WHAT YOU SHOULD DO ▸
Starting with the first line, transcribe the material exactly through to the last.

::::::::::

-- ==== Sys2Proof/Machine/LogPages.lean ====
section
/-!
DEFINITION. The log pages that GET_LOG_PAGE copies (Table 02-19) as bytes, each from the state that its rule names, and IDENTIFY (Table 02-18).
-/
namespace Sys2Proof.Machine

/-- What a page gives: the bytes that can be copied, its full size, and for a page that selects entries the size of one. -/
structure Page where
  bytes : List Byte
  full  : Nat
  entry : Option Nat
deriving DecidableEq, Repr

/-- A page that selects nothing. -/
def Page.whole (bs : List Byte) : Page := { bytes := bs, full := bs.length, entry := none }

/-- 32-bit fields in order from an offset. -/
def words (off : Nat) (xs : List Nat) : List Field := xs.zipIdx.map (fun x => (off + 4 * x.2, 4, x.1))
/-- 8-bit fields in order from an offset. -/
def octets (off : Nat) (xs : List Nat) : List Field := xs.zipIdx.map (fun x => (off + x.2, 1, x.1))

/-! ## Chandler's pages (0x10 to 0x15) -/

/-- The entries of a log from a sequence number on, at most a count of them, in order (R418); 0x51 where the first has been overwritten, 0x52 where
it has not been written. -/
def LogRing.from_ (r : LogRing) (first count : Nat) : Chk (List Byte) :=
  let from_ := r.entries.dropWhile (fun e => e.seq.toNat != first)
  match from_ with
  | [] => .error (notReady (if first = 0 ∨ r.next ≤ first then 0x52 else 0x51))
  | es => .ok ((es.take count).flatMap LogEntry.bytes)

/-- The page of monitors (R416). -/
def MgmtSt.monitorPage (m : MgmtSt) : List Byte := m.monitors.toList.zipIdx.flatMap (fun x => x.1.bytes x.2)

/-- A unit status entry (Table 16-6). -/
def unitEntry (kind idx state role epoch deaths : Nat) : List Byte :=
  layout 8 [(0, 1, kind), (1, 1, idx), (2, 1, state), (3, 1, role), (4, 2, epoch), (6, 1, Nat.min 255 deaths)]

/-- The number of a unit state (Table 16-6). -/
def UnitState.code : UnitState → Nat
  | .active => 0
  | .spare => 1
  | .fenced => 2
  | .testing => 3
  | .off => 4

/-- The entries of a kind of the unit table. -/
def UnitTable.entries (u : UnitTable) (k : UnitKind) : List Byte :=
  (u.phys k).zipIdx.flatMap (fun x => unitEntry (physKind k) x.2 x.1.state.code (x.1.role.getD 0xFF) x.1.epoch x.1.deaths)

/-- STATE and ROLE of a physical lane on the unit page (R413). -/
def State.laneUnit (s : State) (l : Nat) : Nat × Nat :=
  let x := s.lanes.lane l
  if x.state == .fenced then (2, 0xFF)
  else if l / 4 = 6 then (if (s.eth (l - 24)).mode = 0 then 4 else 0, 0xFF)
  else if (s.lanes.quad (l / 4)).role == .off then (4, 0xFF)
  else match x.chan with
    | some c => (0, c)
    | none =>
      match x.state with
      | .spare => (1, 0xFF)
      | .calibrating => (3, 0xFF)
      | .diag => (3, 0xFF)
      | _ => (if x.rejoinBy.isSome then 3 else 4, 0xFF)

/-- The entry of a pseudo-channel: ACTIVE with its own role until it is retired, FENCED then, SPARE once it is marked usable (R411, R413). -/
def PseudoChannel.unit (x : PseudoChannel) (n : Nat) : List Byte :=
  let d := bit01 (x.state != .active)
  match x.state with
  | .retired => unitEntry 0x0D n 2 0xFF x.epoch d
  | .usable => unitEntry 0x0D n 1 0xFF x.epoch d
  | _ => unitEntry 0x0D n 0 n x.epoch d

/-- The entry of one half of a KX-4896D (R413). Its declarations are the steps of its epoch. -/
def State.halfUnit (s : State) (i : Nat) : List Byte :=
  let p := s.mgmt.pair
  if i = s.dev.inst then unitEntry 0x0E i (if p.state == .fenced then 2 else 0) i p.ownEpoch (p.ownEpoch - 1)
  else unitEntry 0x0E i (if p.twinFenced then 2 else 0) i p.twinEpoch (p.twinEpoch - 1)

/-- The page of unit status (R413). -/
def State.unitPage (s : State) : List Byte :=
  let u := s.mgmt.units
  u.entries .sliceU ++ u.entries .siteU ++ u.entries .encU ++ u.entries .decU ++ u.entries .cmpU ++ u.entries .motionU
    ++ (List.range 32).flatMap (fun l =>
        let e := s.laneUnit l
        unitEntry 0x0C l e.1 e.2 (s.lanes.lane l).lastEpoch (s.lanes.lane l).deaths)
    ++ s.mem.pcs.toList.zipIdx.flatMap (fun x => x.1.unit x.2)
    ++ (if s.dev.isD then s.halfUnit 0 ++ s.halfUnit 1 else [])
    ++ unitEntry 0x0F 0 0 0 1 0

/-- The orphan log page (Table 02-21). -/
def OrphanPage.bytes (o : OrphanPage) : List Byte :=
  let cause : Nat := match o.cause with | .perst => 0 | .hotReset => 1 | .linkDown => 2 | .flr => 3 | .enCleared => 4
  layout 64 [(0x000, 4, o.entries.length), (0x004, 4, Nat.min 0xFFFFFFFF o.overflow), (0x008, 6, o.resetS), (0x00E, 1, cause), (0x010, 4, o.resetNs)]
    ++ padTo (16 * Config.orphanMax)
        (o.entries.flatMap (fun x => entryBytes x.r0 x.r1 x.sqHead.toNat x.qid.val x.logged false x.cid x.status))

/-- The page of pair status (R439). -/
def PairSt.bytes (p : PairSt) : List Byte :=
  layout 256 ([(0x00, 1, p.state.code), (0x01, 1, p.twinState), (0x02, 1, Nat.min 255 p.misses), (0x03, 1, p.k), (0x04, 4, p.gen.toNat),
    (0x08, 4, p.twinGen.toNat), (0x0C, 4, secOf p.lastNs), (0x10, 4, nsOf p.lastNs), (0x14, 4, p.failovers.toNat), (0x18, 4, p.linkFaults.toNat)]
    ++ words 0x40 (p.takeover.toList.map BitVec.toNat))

::::::::::

TASK SOLUTION ▸
-- ==== Sys2Proof/Machine/LogPages.lean ====
section
/-!
DEFINITION. The log pages that GET_LOG_PAGE copies (Table 02-19) as bytes, each from the state that its rule names, and IDENTIFY (Table 02-18).
-/
namespace Sys2Proof.Machine

/-- What a page gives: the bytes that can be copied, its full size, and for a page that selects entries the size of one. -/
structure Page where
  bytes : List Byte
  full  : Nat
  entry : Option Nat
deriving DecidableEq, Repr

/-- A page that selects nothing. -/
def Page.whole (bs : List Byte) : Page := { bytes := bs, full := bs.length, entry := none }

/-- 32-bit fields in order from an offset. -/
def words (off : Nat) (xs : List Nat) : List Field := xs.zipIdx.map (fun x => (off + 4 * x.2, 4, x.1))
/-- 8-bit fields in order from an offset. -/
def octets (off : Nat) (xs : List Nat) : List Field := xs.zipIdx.map (fun x => (off + x.2, 1, x.1))

/-! ## Chandler's pages (0x10 to 0x15) -/

/-- The entries of a log from a sequence number on, at most a count of them, in order (R418); 0x51 where the first has been overwritten, 0x52 where
it has not been written. -/
def LogRing.from_ (r : LogRing) (first count : Nat) : Chk (List Byte) :=
  let from_ := r.entries.dropWhile (fun e => e.seq.toNat != first)
  match from_ with
  | [] => .error (notReady (if first = 0 ∨ r.next ≤ first then 0x52 else 0x51))
  | es => .ok ((es.take count).flatMap LogEntry.bytes)

/-- The page of monitors (R416). -/
def MgmtSt.monitorPage (m : MgmtSt) : List Byte := m.monitors.toList.zipIdx.flatMap (fun x => x.1.bytes x.2)

/-- A unit status entry (Table 16-6). -/
def unitEntry (kind idx state role epoch deaths : Nat) : List Byte :=
  layout 8 [(0, 1, kind), (1, 1, idx), (2, 1, state), (3, 1, role), (4, 2, epoch), (6, 1, Nat.min 255 deaths)]

/-- The number of a unit state (Table 16-6). -/
def UnitState.code : UnitState → Nat
  | .active => 0
  | .spare => 1
  | .fenced => 2
  | .testing => 3
  | .off => 4

/-- The entries of a kind of the unit table. -/
def UnitTable.entries (u : UnitTable) (k : UnitKind) : List Byte :=
  (u.phys k).zipIdx.flatMap (fun x => unitEntry (physKind k) x.2 x.1.state.code (x.1.role.getD 0xFF) x.1.epoch x.1.deaths)

/-- STATE and ROLE of a physical lane on the unit page (R413). -/
def State.laneUnit (s : State) (l : Nat) : Nat × Nat :=
  let x := s.lanes.lane l
  if x.state == .fenced then (2, 0xFF)
  else if l / 4 = 6 then (if (s.eth (l - 24)).mode = 0 then 4 else 0, 0xFF)
  else if (s.lanes.quad (l / 4)).role == .off then (4, 0xFF)
  else match x.chan with
    | some c => (0, c)
    | none =>
      match x.state with
      | .spare => (1, 0xFF)
      | .calibrating => (3, 0xFF)
      | .diag => (3, 0xFF)
      | _ => (if x.rejoinBy.isSome then 3 else 4, 0xFF)

/-- The entry of a pseudo-channel: ACTIVE with its own role until it is retired, FENCED then, SPARE once it is marked usable (R411, R413). -/
def PseudoChannel.unit (x : PseudoChannel) (n : Nat) : List Byte :=
  let d := bit01 (x.state != .active)
  match x.state with
  | .retired => unitEntry 0x0D n 2 0xFF x.epoch d
  | .usable => unitEntry 0x0D n 1 0xFF x.epoch d
  | _ => unitEntry 0x0D n 0 n x.epoch d

/-- The entry of one half of a KX-4896D (R413). Its declarations are the steps of its epoch. -/
def State.halfUnit (s : State) (i : Nat) : List Byte :=
  let p := s.mgmt.pair
  if i = s.dev.inst then unitEntry 0x0E i (if p.state == .fenced then 2 else 0) i p.ownEpoch (p.ownEpoch - 1)
  else unitEntry 0x0E i (if p.twinFenced then 2 else 0) i p.twinEpoch (p.twinEpoch - 1)

/-- The page of unit status (R413). -/
def State.unitPage (s : State) : List Byte :=
  let u := s.mgmt.units
  u.entries .sliceU ++ u.entries .siteU ++ u.entries .encU ++ u.entries .decU ++ u.entries .cmpU ++ u.entries .motionU
    ++ (List.range 32).flatMap (fun l =>
        let e := s.laneUnit l
        unitEntry 0x0C l e.1 e.2 (s.lanes.lane l).lastEpoch (s.lanes.lane l).deaths)
    ++ s.mem.pcs.toList.zipIdx.flatMap (fun x => x.1.unit x.2)
    ++ (if s.dev.isD then s.halfUnit 0 ++ s.halfUnit 1 else [])
    ++ unitEntry 0x0F 0 0 0 1 0

/-- The orphan log page (Table 02-21). -/
def OrphanPage.bytes (o : OrphanPage) : List Byte :=
  let cause : Nat := match o.cause with | .perst => 0 | .hotReset => 1 | .linkDown => 2 | .flr => 3 | .enCleared => 4
  layout 64 [(0x000, 4, o.entries.length), (0x004, 4, Nat.min 0xFFFFFFFF o.overflow), (0x008, 6, o.resetS), (0x00E, 1, cause), (0x010, 4, o.resetNs)]
    ++ padTo (16 * Config.orphanMax)
        (o.entries.flatMap (fun x => entryBytes x.r0 x.r1 x.sqHead.toNat x.qid.val x.logged false x.cid x.status))

/-- The page of pair status (R439). -/
def PairSt.bytes (p : PairSt) : List Byte :=
  layout 256 ([(0x00, 1, p.state.code), (0x01, 1, p.twinState), (0x02, 1, Nat.min 255 p.misses), (0x03, 1, p.k), (0x04, 4, p.gen.toNat),
    (0x08, 4, p.twinGen.toNat), (0x0C, 4, secOf p.lastNs), (0x10, 4, nsOf p.lastNs), (0x14, 4, p.failovers.toNat), (0x18, 4, p.linkFaults.toNat)]
    ++ words 0x40 (p.takeover.toList.map BitVec.toNat))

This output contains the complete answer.